私ね、ふりふりのお洋服とか子供っぽいビジュアルって好きなんです。でも、じゃあ本物の子供が好きかと言うと、実は結構苦手です。可愛い見た目は好きだけど、精神年齢子供はちょっと・・・という。
そんな風に考えるとさ、エスターちゃんもし本当に居たら、友達になってくれませんか?って私は言いたくなる。見た目幼くても、精神が大人なら普通に話も合いそうだしそれむしろ最高なんじゃないの?とか、ついつい思ってしまう。
うん、でも何気ない一言とかがエスターちゃんをブチギレさせて、結局殺されるのがオチ。
やっぱり可愛い見た目から、豹変して殺人鬼になる、というベタな所がむしろ面白味でした。2はこの辺が上手く生かせてればという感じかなぁ?観客は、もうエスターが普通の子供ではないというのを知った上で見るんだろうし、今更どんでん返しを求めたってやっぱり違う気がするし。

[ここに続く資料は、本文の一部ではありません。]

-- ==== Sys2Proof/Machine/TarnCode.lean ====
section
/-! DEFINITION. Sys2Proof/Machine/TarnCode.lean: the words of the Tarn instruction set, from the field layouts of R173: decoding, which
refuses what R174 calls illegal by its form, and encoding. An instruction comes to an engine as a command; what the engine's P memory spells
at its PC is `State.codeAt`. -/
namespace Sys2Proof.Machine.Tarn

open Fmt

/-! ### Fields -/

/-- The ALU instruction of an operation code. -/
def aluInstr (e op : Nat) (f : AluF) : Option Instr :=
  match op with
  | 0x00 => some (.add e f)
  | 0x01 => some (.sub e f)
  | 0x02 => some (.neg e f)
  | 0x03 => some (.abs e f)
  | 0x04 => some (.andOp e f)
  | 0x05 => some (.orOp e f)
  | 0x06 => some (.xorOp e f)
  | 0x07 => some (.notOp e f)
  | 0x08 => some (.asl e f)
  | 0x09 => some (.asr e f)
  | 0x0A => some (.lsr e f)
  | 0x0B => some (.minOp e f)
  | 0x0C => some (.maxOp e f)
  | 0x0D => some (.cmp e f)
  | 0x0E => some (.tst e f)
  | 0x0F => some (.clr e f)
  | 0x10 => some (.rnd e f)
  | 0x11 => some (.sat e f)
  | _ => none

/-- The MAC instruction of an operation code. -/
def macInstr (e op : Nat) (f : MacF) : Option Instr :=
  match op with
  | 0 => some (.mac e f)
  | 1 => some (.msu e f)
  | 2 => some (.mpy e f)
  | _ => none

/-- The nonlinear instruction of an operation code. -/
def nlInstr (e op dst src : Nat) : Option Instr :=
  match op with
  | 0 => some (.log2 e dst src)
  | 1 => some (.exp2 e dst src)
  | 2 => some (.recip e dst src)
  | 3 => some (.rsqrt e dst src)
  | _ => none

/-- A parallel move field of 12 bits: enable, direction, register, address register, mode. -/
def encMove : Option PMove → Nat
  | none => 0
  | some m => 2 ^ 11 + b2n m.store * 2 ^ 10 + m.reg * 2 ^ 6 + m.an * 2 ^ 3 + m.mode

/-- The move a field spells; the outer none is a form that is illegal. -/
def decMove (w : Nat) : Option (Option PMove) :=
  if w / 2 ^ 11 % 2 = 0 then some none
  else
    let m : PMove := { store := decide (w / 2 ^ 10 % 2 = 1), reg := w / 2 ^ 6 % 16, an := w / 2 ^ 3 % 8, mode := w % 8 }
    if okMove m then some (some m) else none

/-- Both moves (R170). -/
def decMoves (x y : Nat) : Option Moves :=
  match decMove x, decMove y with
  | some a, some b =>
    let mv : Moves := { x := a, y := b }
    if okMoves mv then some mv else none
  | _, _ => none

/-! ### Decoding -/

/-- Class 0x1. -/
def decAlu (e w : Nat) : Option Instr :=
  let f : AluF := { dst := w / 2 ^ 19 % 16, src1 := w / 2 ^ 15 % 16, src2 := w / 2 ^ 11 % 16, shift := w / 2 ^ 5 % 64, mv := none }
  if w % 2 ^ 5 = 0 ∧ okAlu f then aluInstr e (w / 2 ^ 23 % 32) f else none

/-- Class 0xC. -/
def decAluMoves (e w v : Nat) : Option Instr :=
  match decMoves (w % 2 ^ 12) (v / 2 ^ 20) with
  | none => none
  | some mv =>
    let f : AluF := { dst := w / 2 ^ 19 % 16, src1 := w / 2 ^ 15 % 16, src2 := v / 2 ^ 16 % 16, shift := v / 2 ^ 10 % 64, mv := some mv }
    if w / 2 ^ 12 % 8 = 0 ∧ v % 2 ^ 10 = 0 ∧ okAlu f then aluInstr e (w / 2 ^ 23 % 32) f else none

/-- Classes 0x2 and 0x3. -/
def decMac (e w : Nat) (quad : Bool) : Option Instr :=
  let f : MacF := { quad := quad, acc := w / 2 ^ 24 % 4, dx := w / 2 ^ 21 % 8, dy := w / 2 ^ 18 % 8, mv := none }
  if w % 2 ^ 18 = 0 ∧ okMac f then macInstr e (w / 2 ^ 26 % 4) f else none

/-- Class 0xD. -/
def decMacMoves (e w v : Nat) : Option Instr :=
  match decMoves (w % 2 ^ 12) (v / 2 ^ 20) with
  | none => none
  | some mv =>
    let f : MacF := { quad := decide (w / 2 ^ 27 % 2 = 1), acc := w / 2 ^ 23 % 4, dx := w / 2 ^ 20 % 8, dy := w / 2 ^ 17 % 8, mv := some mv }
    if w / 2 ^ 12 % 32 = 0 ∧ v % 2 ^ 20 = 0 ∧ okMac f then macInstr e (w / 2 ^ 25 % 4) f else none

/-- Class 0x5. -/
def decLdSt (e w : Nat) : Option Instr :=
  let f : LdSt := { y := decide (w / 2 ^ 27 % 2 = 1), store := decide (w / 2 ^ 26 % 2 = 1), reg := w / 2 ^ 21 % 32, an := w / 2 ^ 18 % 8
                    mode := w / 2 ^ 15 % 8, addr := w % 2 ^ 15 }
  if okLdSt f then some (.loadStore e f) else none

/-- Class 0x6. -/
def decAgu (e w : Nat) : Option Instr :=
  let f : AguF := { op := w / 2 ^ 26 % 4, kind := w / 2 ^ 24 % 4, index := w / 2 ^ 21 % 8, d := w / 2 ^ 16 % 8, imm := w % 2 ^ 16 }
  if w / 2 ^ 19 % 4 = 0 ∧ okAgu f then some (.aguOperation e f) else none

/-- Class 0x8. -/
def decBranch (e w : Nat) : Option Instr :=
  let c := w / 2 ^ 24 % 16
  let t := w % 2 ^ 14
  if w / 2 ^ 14 % 2 ^ 8 ≠ 0 ∨ 14 ≤ c then none
  else match w / 2 ^ 22 % 4 with
    | 0 => some (.branch e c t)
    | 1 => some (.call e c t)
    | 2 => if t = 0 then some (.ret e c) else none
    | _ => if t = 0 then some (.endTask e c) else none

/-- Class 0x9. -/
def decLoop (e w : Nat) : Option Instr :=
  let reg := decide (w / 2 ^ 25 % 2 = 1)
  match w / 2 ^ 26 % 4 with
  | 0 =>
    if w % 2 ^ 13 ≠ 0 then none
    else if reg then (if w / 2 ^ 16 % 2 ^ 9 = 0 then some (.rep e (.reg (w / 2 ^ 13 % 8))) else none)
    else some (.rep e (.imm (w / 2 ^ 13 % 2 ^ 12 + 1)))
  | 1 =>
    if w / 2 ^ 24 % 2 ≠ 0 then none
    else if reg then (if w / 2 ^ 17 % 2 ^ 7 = 0 then some (.loop e (.reg (w / 2 ^ 14 % 8)) (w % 2 ^ 14)) else none)
    else some (.loop e (.imm (w / 2 ^ 14 % 2 ^ 10 + 1)) (w % 2 ^ 14))
  | 2 => if w % 2 ^ 26 = 0 then some (.endl e) else none
  | _ => if w % 2 ^ 25 ≠ 0 then none else if reg then some (.lpop e) else some (.lpush e)

/-- Class 0xA. -/
def decNl (e w : Nat) : Option Instr :=
  let dst := w / 2 ^ 19 % 16
  let src := w / 2 ^ 15 % 16
  if w / 2 ^ 23 % 4 = 0 ∧ w % 2 ^ 15 = 0 ∧ dst < 12 ∧ src < 12 then nlInstr e (w / 2 ^ 25 % 8) dst src else none

/-- The instruction that two words spell for engine e, none where they are illegal; a 32-bit instruction takes the first only. -/
def decode (e w v : Nat) : Option Instr :=
  match w / 2 ^ 28 with
  | 0x0 => if w % 2 ^ 28 = 0 then some (.nop e) else none
  | 0x1 => decAlu e w
  | 0x2 => decMac e w false
  | 0x3 => decMac e w true
  | 0x4 => if w % 2 ^ 18 = 0 then some (.move e (w / 2 ^ 23 % 32) (w / 2 ^ 18 % 32)) else none
  | 0x5 => decLdSt e w
  | 0x6 => decAgu e w
  | 0x7 => if w / 2 ^ 24 % 2 = 0 then some (.shortImmediate e (w / 2 ^ 25 % 8) (w % 2 ^ 24)) else none
  | 0x8 => decBranch e w
  | 0x9 => decLoop e w
  | 0xA => decNl e w
  | 0xC => decAluMoves e w v
  | 0xD => decMacMoves e w v
  | 0xE =>
    if w / 2 ^ 16 % 2 ^ 8 = 0 ∧ w / 2 ^ 24 % 16 < 12 then some (.longImmediate e (w / 2 ^ 24 % 16) (w % 2 ^ 16 * 2 ^ 32 + v % 2 ^ 32)) else none
  | _ => none

/-! ### Encoding -/

/-- The words of an ALU instruction. -/
def encAlu (op : Nat) (f : AluF) : List Nat :=
  let h := op * 2 ^ 23 + f.dst * 2 ^ 19 + f.src1 * 2 ^ 15
  match f.mv with
  | none => [0x1 * 2 ^ 28 + h + f.src2 * 2 ^ 11 + f.shift * 2 ^ 5]
  | some mv => [0xC * 2 ^ 28 + h + encMove mv.x, encMove mv.y * 2 ^ 20 + f.src2 * 2 ^ 16 + f.shift * 2 ^ 10]

/-- The words of a MAC instruction. -/
def encMac (op : Nat) (f : MacF) : List Nat :=
  match f.mv with
  | none => [(if f.quad then 0x3 else 0x2) * 2 ^ 28 + op * 2 ^ 26 + f.acc * 2 ^ 24 + f.dx * 2 ^ 21 + f.dy * 2 ^ 18]
  | some mv => [0xD * 2 ^ 28 + b2n f.quad * 2 ^ 27 + op * 2 ^ 25 + f.acc * 2 ^ 23 + f.dx * 2 ^ 20 + f.dy * 2 ^ 17 + encMove mv.x,
      encMove mv.y * 2 ^ 20]

/-- The word of a load or store. -/
def encLdSt (f : LdSt) : Nat :=
  0x5 * 2 ^ 28 + b2n f.y * 2 ^ 27 + b2n f.store * 2 ^ 26 + f.reg * 2 ^ 21 + f.an * 2 ^ 18 + f.mode * 2 ^ 15 + f.addr

/-- The word of an AGU instruction. -/
def encAgu (f : AguF) : Nat := 0x6 * 2 ^ 28 + f.op * 2 ^ 26 + f.kind * 2 ^ 24 + f.index * 2 ^ 21 + f.d * 2 ^ 16 + f.imm

/-- The word of a branch. -/
def encBranch (kind c target : Nat) : Nat := 0x8 * 2 ^ 28 + c * 2 ^ 24 + kind * 2 ^ 22 + target

/-- The word of REP. -/
def encRep : Count → Nat
  | .imm n => 0x9 * 2 ^ 28 + (n - 1) * 2 ^ 13
  | .reg d => 0x9 * 2 ^ 28 + 2 ^ 25 + d * 2 ^ 13

/-- The word of LOOP. -/
def encLoop (le : Nat) : Count → Nat
  | .imm n => 0x9 * 2 ^ 28 + 2 ^ 26 + (n - 1) * 2 ^ 14 + le
  | .reg d => 0x9 * 2 ^ 28 + 2 ^ 26 + 2 ^ 25 + d * 2 ^ 14 + le

/-- The word of a nonlinear instruction. -/
def encNl (op dst src : Nat) : Nat := 0xA * 2 ^ 28 + op * 2 ^ 25 + dst * 2 ^ 19 + src * 2 ^ 15

/-- The words of a Tarn instruction, by the instruction and the engine it names; none for every other command. -/
def encode : Instr → Option (Nat × List Nat)
  | .nop e => some (e, [0])
  | .add e f => some (e, encAlu 0x00 f)
  | .sub e f => some (e, encAlu 0x01 f)
  | .neg e f => some (e, encAlu 0x02 f)
  | .abs e f => some (e, encAlu 0x03 f)
  | .andOp e f => some (e, encAlu 0x04 f)
  | .orOp e f => some (e, encAlu 0x05 f)
  | .xorOp e f => some (e, encAlu 0x06 f)
  | .notOp e f => some (e, encAlu 0x07 f)
  | .asl e f => some (e, encAlu 0x08 f)
  | .asr e f => some (e, encAlu 0x09 f)
  | .lsr e f => some (e, encAlu 0x0A f)
  | .minOp e f => some (e, encAlu 0x0B f)
  | .maxOp e f => some (e, encAlu 0x0C f)
  | .cmp e f => some (e, encAlu 0x0D f)
  | .tst e f => some (e, encAlu 0x0E f)
  | .clr e f => some (e, encAlu 0x0F f)
  | .rnd e f => some (e, encAlu 0x10 f)
  | .sat e f => some (e, encAlu 0x11 f)
  | .mac e f => some (e, encMac 0 f)
  | .msu e f => some (e, encMac 1 f)
  | .mpy e f => some (e, encMac 2 f)
  | .move e dst src => some (e, [0x4 * 2 ^ 28 + dst * 2 ^ 23 + src * 2 ^ 18])
  | .loadStore e f => some (e, [encLdSt f])
  | .aguOperation e f => some (e, [encAgu f])
  | .shortImmediate e d imm => some (e, [0x7 * 2 ^ 28 + d * 2 ^ 25 + imm])
  | .longImmediate e reg imm => some (e, [0xE * 2 ^ 28 + reg * 2 ^ 24 + imm / 2 ^ 32, imm % 2 ^ 32])
  | .branch e c t => some (e, [encBranch 0 c t])
  | .call e c t => some (e, [encBranch 1 c t])
  | .ret e c => some (e, [encBranch 2 c 0])
  | .endTask e c => some (e, [encBranch 3 c 0])
  | .rep e n => some (e, [encRep n])
  | .loop e n le => some (e, [encLoop le n])
  | .endl e => some (e, [0x9 * 2 ^ 28 + 2 * 2 ^ 26])
  | .lpush e => some (e, [0x9 * 2 ^ 28 + 3 * 2 ^ 26])
  | .lpop e => some (e, [0x9 * 2 ^ 28 + 3 * 2 ^ 26 + 2 ^ 25])
  | .log2 e dst src => some (e, [encNl 0 dst src])
  | .exp2 e dst src => some (e, [encNl 1 dst src])
  | .recip e dst src => some (e, [encNl 2 dst src])
  | .rsqrt e dst src => some (e, [encNl 3 dst src])
  | _ => none

end Sys2Proof.Machine.Tarn

namespace Sys2Proof.Machine

/-- The instruction that an engine's P memory, or its loop cache, spells at its PC (R156, R173, R182). -/
def State.codeAt (s : State) (e : Nat) : Option Instr :=
  let x := s.eng e
  Tarn.decode e (Tarn.fetchWord x x.pc) (Tarn.fetchWord x (x.pc + 1))

end Sys2Proof.Machine
end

系譜としては、子供が信じられない事をするという意味で「オーメン」の面白さもあるし、突然キャラが豹変しておっそろしい感じなるとかは「ミザリー」の系譜も引き継いでる。今回、無理矢理続編を作ってしまうという実績も出来た事で、ようやく人気ホラー作品の一つとして殿堂入りしたとか考えるのも楽しいです。
「ファーストキル」早めに見てこようかと思います。